This paper presents a design method for improving the low relative illumination and large distortion due to widening the field of a system. A tele-centric optical system in image space was suggested to increase the relative illumination. Through the analyses of the third-order aberrations affected by introducing aspherical surfaces, we have proposed a method to determine analytically what surface should be aspheric to correct each aberration effectively. By utilizing this method to design a wide field lens, a tele-centric wide field lens with f-number of F/2.0 was obtained. Even though the field angle is 120 degrees, it has a very low distortion less than -2% and high relative illumination more than 73.7%. In conclusion, this analytic method for selecting aspherical surfaces is expected to serve as a useful way to find design solutions.
In modern optical instruments such as CCTV and black box cameras, a wide field system is widely used. Such a system is required to cover an extremely wide field, normally more than 120 degrees, without additional instruments.
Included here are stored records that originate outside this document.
-- ==== Sys2Proof/Laws/Calm.lean ====
section
/-! SUPPORT. Every named operation keeps the part calm (Safety.lean): the waiting commands, the counter, the fuses and the rest that only a
reset, a boot or a fatal error changes are as before, and the canonical forms stand. One lemma for each operation, which a proof cites instead of
unfolding it. -/

namespace Sys2Proof.Machine

set_option simprocs false

theorem Calm.refl (s : State) : Calm s s := ⟨rfl, rfl, rfl, rfl, rfl, id⟩

theorem Calm.trans {a b c : State} (h : Calm a b) (k : Calm b c) : Calm a c :=
  ⟨k.pending.trans h.pending, k.lcc.trans h.lcc, k.stopped.trans h.stopped, k.fuses.trans h.fuses, k.netAddr.trans h.netAddr,
    fun x => k.canonical (h.canonical x)⟩

/-- An update that touches none of them. -/
theorem calm_mk {s₀ s : State} {latch' : Tbl Word} {held' : Tbl (Option Word)} {fresh' : Nat} {t1' : Dram} {t0' : Sram} {fab' : Fabric} {errs' : ErrLog} {ft' : FieldTest} {loft' : Loft} {xlt' : Xlt} {homes' : Homes} {mirrors' : Mirrors} {sync' : Sync} {extents' : List Extent} {lds' : Tbl LogicalDevice} {mgmt' : Mgmt} {fifoSeq' : Tbl Nat} {scalers' : Tbl Scaler} {tally' : Tbl TallyGroup} {engines' : Tbl Engine} {marks' : List Nat} {quarRecord' : List Nat} {cores' : Tbl Core} {resv' : List (Nat × Nat)} {power' : Power} {boot' : Boot} {cribs' : Tbl Crib} {cribGen' : Tbl Nat} {forwards' : List Forward} {nextForward' : Nat} {indexes' : Tbl (Option VecIndex)} {loading' : List (Nat × Nat)} {out' : List Out} (h : Calm s₀ s)
    (h1 : t1'.mem = s.t1.mem) (h0 : t0'.mem = s.t0.mem) : Calm s₀ ⟨s.regs, latch', held', s.lcc, fresh', s.stopped, t1', t0', s.parts, fab', errs', ft', loft', xlt', homes', mirrors', sync', extents', lds', mgmt', s.netAddr, fifoSeq', scalers', tally', engines', marks', quarRecord', cores', resv', power', s.fuses, boot', cribs', cribGen', forwards', nextForward', indexes', loading', out', s.pending⟩ := by
  refine h.trans ⟨rfl, rfl, rfl, rfl, rfl, fun c => ?_⟩
  unfold Canonical at c ⊢
  dsimp only
  rw [h1, h0]
  exact c

theorem calm_foldl {α : Type} {s₀ s : State} {f : State → α → State} {xs : List α} (h : Calm s₀ s)
    (k : ∀ y x, Calm s₀ y → Calm s₀ (f y x)) : Calm s₀ (xs.foldl f s) := by
  induction xs generalizing s with
  | nil => exact h
  | cons x xs ih => exact ih (k s x h)

theorem calm_ite {s₀ : State} {c : Prop} [Decidable c] {a b : State} (h : c → Calm s₀ a) (k : ¬c → Calm s₀ b) : Calm s₀ (if c then a else b) := by
  split
  · exact h ‹_›
  · exact k ‹_›

theorem calm_foldr {α : Type} {s₀ s : State} {f : α → State → State} {xs : List α} (h : Calm s₀ s)
    (k : ∀ x y, Calm s₀ y → Calm s₀ (f x y)) : Calm s₀ (xs.foldr f s) := by
  induction xs with
  | nil => exact h
  | cons x xs ih => exact k x _ ih

theorem calm_setReg {s₀ : State} {s : State} {a2 : Nat} {a3 : Word} (h1 : Calm s₀ s) : Calm s₀ (State.setReg s a2 a3) := by
  refine h1.trans ⟨rfl, rfl, rfl, rfl, rfl, fun c => ?_⟩
  exact ⟨Tbl.wf_set _ _ _ _ c.1, c.2⟩

theorem calm_setPart {s₀ : State} {s : State} {a2 : Nat} {a3 : Part} (h1 : Calm s₀ s) : Calm s₀ (State.setPart s a2 a3) := by
  refine h1.trans ⟨rfl, rfl, rfl, rfl, rfl, fun c => ?_⟩
  exact ⟨c.1, c.2.1, c.2.2.1, Tbl.wf_set _ _ _ _ c.2.2.2⟩

/-- A piece of work keeps the part calm, whether it ends or stops. -/
def CalmWork (s₀ : State) {α : Type} (w : Work α) : Prop :=
  ∀ s, Calm s₀ s → match w s with
    | .ok r => Calm s₀ r.2
    | .error f => ∀ y, Calm s₀ y → Calm s₀ (f y)

theorem calm_work {s₀ s : State} {w : Work Unit} (h1 : CalmWork s₀ w) (h : Calm s₀ s) : Calm s₀ (State.work s w) := by
  have k := h1 s h
  unfold State.work
  split <;> rename_i e <;> rw [e] at k
  · exact k
  · exact k s h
Because of its inherent wide angle, however, the large incidence angles of rays into an image plane significantly reduces the illumination around the margin field and induces large aberrations, especially great distortion being proportional to the cube of field size [1]. Many wide field lenses subtending the field angle of 120 degrees have been reported, but their distortions are from −40% to −50% [2-4]. These distortions are so large that the images are significantly distorted, to a level that needs soft-ware to correct distorted images.
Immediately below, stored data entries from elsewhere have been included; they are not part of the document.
theorem goes_effect {s₀ : State} {f : State → Res} {s : State} (k : ∀ y t, f y = .next t → Goes s₀ y → Goes s₀ t) (h : Goes s₀ s) :
    Goes s₀ (effect f s) := by
  unfold effect
  split
  · next t e => exact k _ _ e h
  · exact h

theorem goes_onBit {s₀ : State} {v : Word} {b : Nat} {f : State → Res} {s : State} (k : ∀ y t, f y = .next t → Goes s₀ y → Goes s₀ t)
    (h : Goes s₀ s) : Goes s₀ (onBit v b f s) := by
  unfold onBit
  exact goes_ite (fun _ => goes_effect k h) (fun _ => h)

theorem goes_access {s : State} {rq : Requester} {a : Nat} {f : State → State} (k : Goes s (f s)) : Goes s (s.access rq a f) := by
  unfold State.access
  split
  · exact k
  · exact (calm_violateReg (Calm.refl s)).goes

theorem goes_served {s : State} {tr : Transport} {f : State → State} (k : Goes s (f s)) : Goes s (s.served tr f) := by
  unfold State.served
  split
  · exact goes_ite (fun _ => Goes.refl s) (fun _ => k)
  · exact k

theorem goes_execColdReset {s t : State} (e : execColdReset s = .next t) : Goes s t := by
  unfold execColdReset at e
  injection e with e
  subst e
  exact goes_coldReset s

theorem goes_execWarmReset {b : Option (Requester × Word)} {s t : State} (e : execWarmReset b s = .next t) : Goes s t := by
  unfold execWarmReset at e
  split at e
  · injection e with e
    subst e
    exact goes_ite (fun _ => Goes.refl s) (fun _ => goes_warmReset s 2 0 0)
  · exact goes_act e (goes_access (goes_warmReset s 3 0 0))

theorem goes_execBoot {c : BootConfig} {r : BootRun} {s t : State} (e : execBoot c r s = .next t) : Goes s t := by
  refine goes_act e (goes_ite (fun _ => Goes.refl s) (fun _ => ?_))
  extract_lets s1 check s2 a
  have h1 : Calm s s1 := calm_nextIncarnation (calm_modBoot (Calm.refl s))
  have h2 : Calm s s2 := calm_setRegF (calm_modBoot h1)
  clear_value check
  clear_value a
  clear_value s2
  clear_value s1
  split
  · extract_lets s3
    have h2 : Calm s s3 := calm_modBoot h1
    clear_value s3
    exact goes_ite (fun _ => h2.goes.trans (goes_bootFrom s3 _ _ _ _)) (fun _ => (calm_modBoot h2).goes)
  · extract_lets fell
    refine goes_ite (fun _ => h2.goes.trans (goes_bootFrom s2 _ _ _ _)) (fun _ => ?_)
    refine goes_ite (fun _ => h2.goes.trans (goes_bootFrom s2 _ _ _ _)) (fun _ => ?_)
    exact (calm_foldl h2 (fun _ _ k => calm_fellBack k)).goes.trans (goes_recover _ _ _)

theorem goes_execBootWatchdog {s t : State} (e : execBootWatchdog s = .next t) : Goes s t := by
  refine goes_act e (goes_ite (fun _ => ?_) (fun _ => Goes.refl s))
  exact (calm_modBoot (Calm.refl s)).goes.trans (goes_warmReset _ 4 0 0)

theorem goes_execRelock {rq : Requester} {v : Word} {s t : State} (e : execRelock rq v s = .next t) : Goes s t := by
  refine goes_act e (goes_access ?_)
  split
  · exact (calm_setDebugLevel (Calm.refl s)).goes
  · exact goes_warmReset s 5 0 0
  · exact Goes.refl s

theorem goes_execDebugToken {l : List Byte} {b : Bool} {s t : State} (e : execDebugToken l b s = .next t) : Goes s t :=
  goes_act e (goes_ite (fun _ => goes_useToken s _) (fun _ => Goes.refl s))

theorem goes_execObjEnd {tr : Transport} {i : BitVec 16} {k : BitVec 8} {b : Bool} {s t : State} (e : execObjEnd tr i k b s = .next t) :
    Goes s t := by
  refine goes_act e ?_
  refine goes_served ?_
  extract_lets n s1 slot
  split
  · exact (calm_answerEnd (Calm.refl s)).goes
  · refine goes_ite (fun _ => (calm_answerEnd (calm_setXfer (Calm.refl s))).goes) (fun _ => ?_)
    refine goes_ite (fun _ => (calm_answerEnd (calm_setXfer (Calm.refl s))).goes) (fun _ => ?_)
    extract_lets r1 s2 s3 r2
    have h1 : Calm s s1 := calm_setXfer (Calm.refl s)
    have h3 : Calm s s3 := calm_answerEnd (calm_modBoot h1)
    clear_value s3
    clear_value s2
    clear_value r1
    clear_value r2
    clear_value slot
    clear_value s1
    clear_value n
    split
    · refine goes_ite (fun _ => ?_) (fun _ => ?_)
      · exact goes_ite (fun _ => h3.goes.trans (goes_warmReset s3 3 0 0)) (fun _ => h3.goes)
      · exact (calm_answerEnd (calm_cause (calm_report h1))).goes
    · exact (calm_answerEnd (calm_installPackage h1)).goes
    · exact (calm_setRegF (calm_modBoot (calm_setShadow h1))).goes
    · exact goes_ite (fun _ => (calm_answerEnd h1).goes.trans (goes_useToken _ _)) (fun _ => (calm_answerEnd h1).goes)

/-! ### Register writes -/

theorem goes_actRng {s : State} {rq : Requester} {o : Nat} {v : Word} : Goes s (s.actRng rq o v) := by
  unfold State.actRng
  refine goes_ite (fun _ => ?_) (fun _ => goes_ite (fun _ => ?_) (fun _ => goes_ite (fun _ => ?_) (fun _ => goes_ite (fun _ => ?_)
    (fun _ => goes_ite (fun _ => ?_) (fun _ => goes_ite (fun _ => ?_) (fun _ => ?_))))))
  · exact (calm_ite (fun _ => calm_effect (fun _ _ e h => calm_execAdmitPartition e h) (Calm.refl s)) (fun _ => calm_ite
      (fun _ => calm_effect (fun _ _ e h => calm_execReleasePartition e h) (Calm.refl s)) (fun _ => calm_store (Calm.refl s)))).goes
  · exact (calm_onBit (fun _ _ e h => calm_execViolClear e h) (Calm.refl s)).goes
  · exact (calm_onBit (fun _ _ e h => calm_execFtCancel e h) (calm_onBit (fun _ _ e h => calm_execFtGo e h) (calm_store (Calm.refl s)))).goes
  · exact goes_onBit (fun _ _ e h => h.trans (goes_execWarmReset e))
      (calm_onBit (fun _ _ e h => calm_execUnitReset e h) (calm_store (Calm.refl s))).goes
  · exact (calm_onBit (fun _ _ e h => calm_execRunNode e h) (calm_onBit (fun _ _ e h => calm_execStandby e h) (Calm.refl s))).goes
  · exact goes_onBit (fun _ _ e h => h.trans (goes_execRelock e))
      (calm_onBit (fun _ _ e h => calm_execNewChallenge e h) (Calm.refl s)).goes
  · exact (calm_store (Calm.refl s)).goes

theorem goes_writeOne {s : State} {rq : Requester} {a : Nat} {v : Word} : Goes s (s.writeOne rq a v) := by
  have c := Calm.refl s
  unfold State.writeOne
  split
  · exact goes_actRng
  · exact (calm_ite (fun _ => calm_onBit (fun _ _ e h => calm_execSetTrial e h) (calm_store c)) (fun _ => calm_ite
      (fun _ => calm_onBit (fun _ _ e h => calm_execSwap e h) c) (fun _ => calm_store c))).goes
  · exact (calm_ite (fun _ => calm_onBit (fun _ _ e h => calm_execMirrorClear e h) (calm_onBit (fun _ _ e h => calm_execMirrorRebuild e h)
      (calm_onBit (fun _ _ e h => calm_execMirrorDetach e h) (calm_onBit (fun _ _ e h => calm_execMirrorCommit e h) c)))) (fun _ => calm_storeAt c)).goes
  · exact (calm_ite (fun _ => calm_effect (fun _ _ e h => calm_execDirHostLostGo e h) c) (fun _ => calm_store c)).goes
  · exact (calm_ite (fun _ => calm_onBit (fun _ _ e h => calm_execWinUnquarantine e h) (calm_onBit (fun _ _ e h => calm_execWinQuarantine e h) c))
      (fun _ => calm_store c)).goes
  · exact (calm_ite (fun _ => calm_onBit (fun _ _ e h => calm_execRowUnquarantine e h) (calm_onBit (fun _ _ e h => calm_execRowQuarantine e h) c))
      (fun _ => calm_store c)).goes
  · exact (calm_ite (fun _ => calm_onBit (fun _ _ e h => calm_execMeUnquarantine e h) (calm_onBit (fun _ _ e h => calm_execMeQuarantine e h) c))
      (fun _ => calm_store c)).goes
  · exact (calm_ite (fun _ => calm_onBit (fun _ _ e h => calm_execGcUnquarantine e h) (calm_onBit (fun _ _ e h => calm_execGcQuarantine e h) c))
      (fun _ => calm_store c)).goes
  · exact (calm_ite (fun _ => calm_onBit (fun _ _ e h => calm_execTallyScan e h) (calm_onBit (fun _ _ e h => calm_execTallyStart e h)
      (calm_onBit (fun _ _ e h => calm_execTallyStop e h) (calm_onBit (fun _ _ e h => calm_execTallyClear e h) c)))) (fun _ => calm_storeAt c)).goes
  · exact (calm_ite (fun _ => calm_writeLinkCtrl c) (fun _ => calm_store c)).goes
  · exact (calm_ite (fun _ => calm_onBit (fun _ _ e h => calm_execLoftChannelReset e h) (calm_onBit (fun _ _ e h => calm_execLoftChannelRetire e h) c))
      (fun _ => calm_store c)).goes
  · exact (calm_actPart c).goes
  · refine goes_ite (fun _ => ?_) (fun _ => goes_ite (fun _ => ?_) (fun _ => goes_ite (fun _ => ?_) (fun _ => goes_ite (fun _ => ?_)
      (fun _ => goes_ite (fun _ => ?_) (fun _ => ?_)))))
    · exact (calm_ite (fun _ => calm_effect (fun _ _ e h => calm_execSclClear e h) c) (fun _ => calm_store c)).goes
    · exact (calm_onBit (fun _ _ e h => calm_execClearAll e h) (calm_onBit (fun _ _ e h => calm_execStopAll e h)
        (calm_onBit (fun _ _ e h => calm_execStartAll e h) c))).goes
    · exact (calm_effect (fun _ _ e h => calm_execSclEvselWrite e h) c).goes
    · exact (calm_effect (fun _ _ e h => calm_execSamplingEnable e h) c).goes
    · exact (calm_onBit (fun _ _ e h => calm_execSclSmpPop e h) c).goes
    · exact (calm_store c).goes
  · exact (calm_store c).goes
To overcome these problems, in this paper we propose a design method for improving the low relative illumination and large distortion due to widening the field of a system. A tele-centric optical system in image space is suggested to reduce the incidence angles of rays into an image, which results in increasing the relative illumination [5-8].
All the third-order aberrations can be corrected by introducing aspherical surfaces. Through the analyses of the third-order aberrations affected by aspherical parameters [9-11], this study proposes a method to determine analytically the aspheric surface that is most effective to correct each aberration. From the aberration analyses, aspherization of rear surface of the 1st lens is confirmed to be most appropriate for distortion correction.
By utilizing this design method, a tele-centric wide field lens with field angle of 120 degrees has been obtained. In addition, it has a very small distortion less than −2% at the margin field.
In this study, to overcome low illumination due to wide field, a tele-centric optical system in image space is suggested to improve the relative illumination. The starting wide field lens is selected from the patented lens composed of two groups, as shown in Fig. 1 [2]. This lens can realize the wide field, but has great distortion of −48.53% at the margin field. The goal of our study is to design an optical system having small distortion less than ±2% and higher relative illumination at all fields, by using the proposed design concepts.
In Fig. 1, the configuration of a negative first group and positive second group gives a retro-focus system so that it is suitable for a wide field lens. Our tele-centric system can be realized by adding a lens element before the image plane, as shown in Fig. 2.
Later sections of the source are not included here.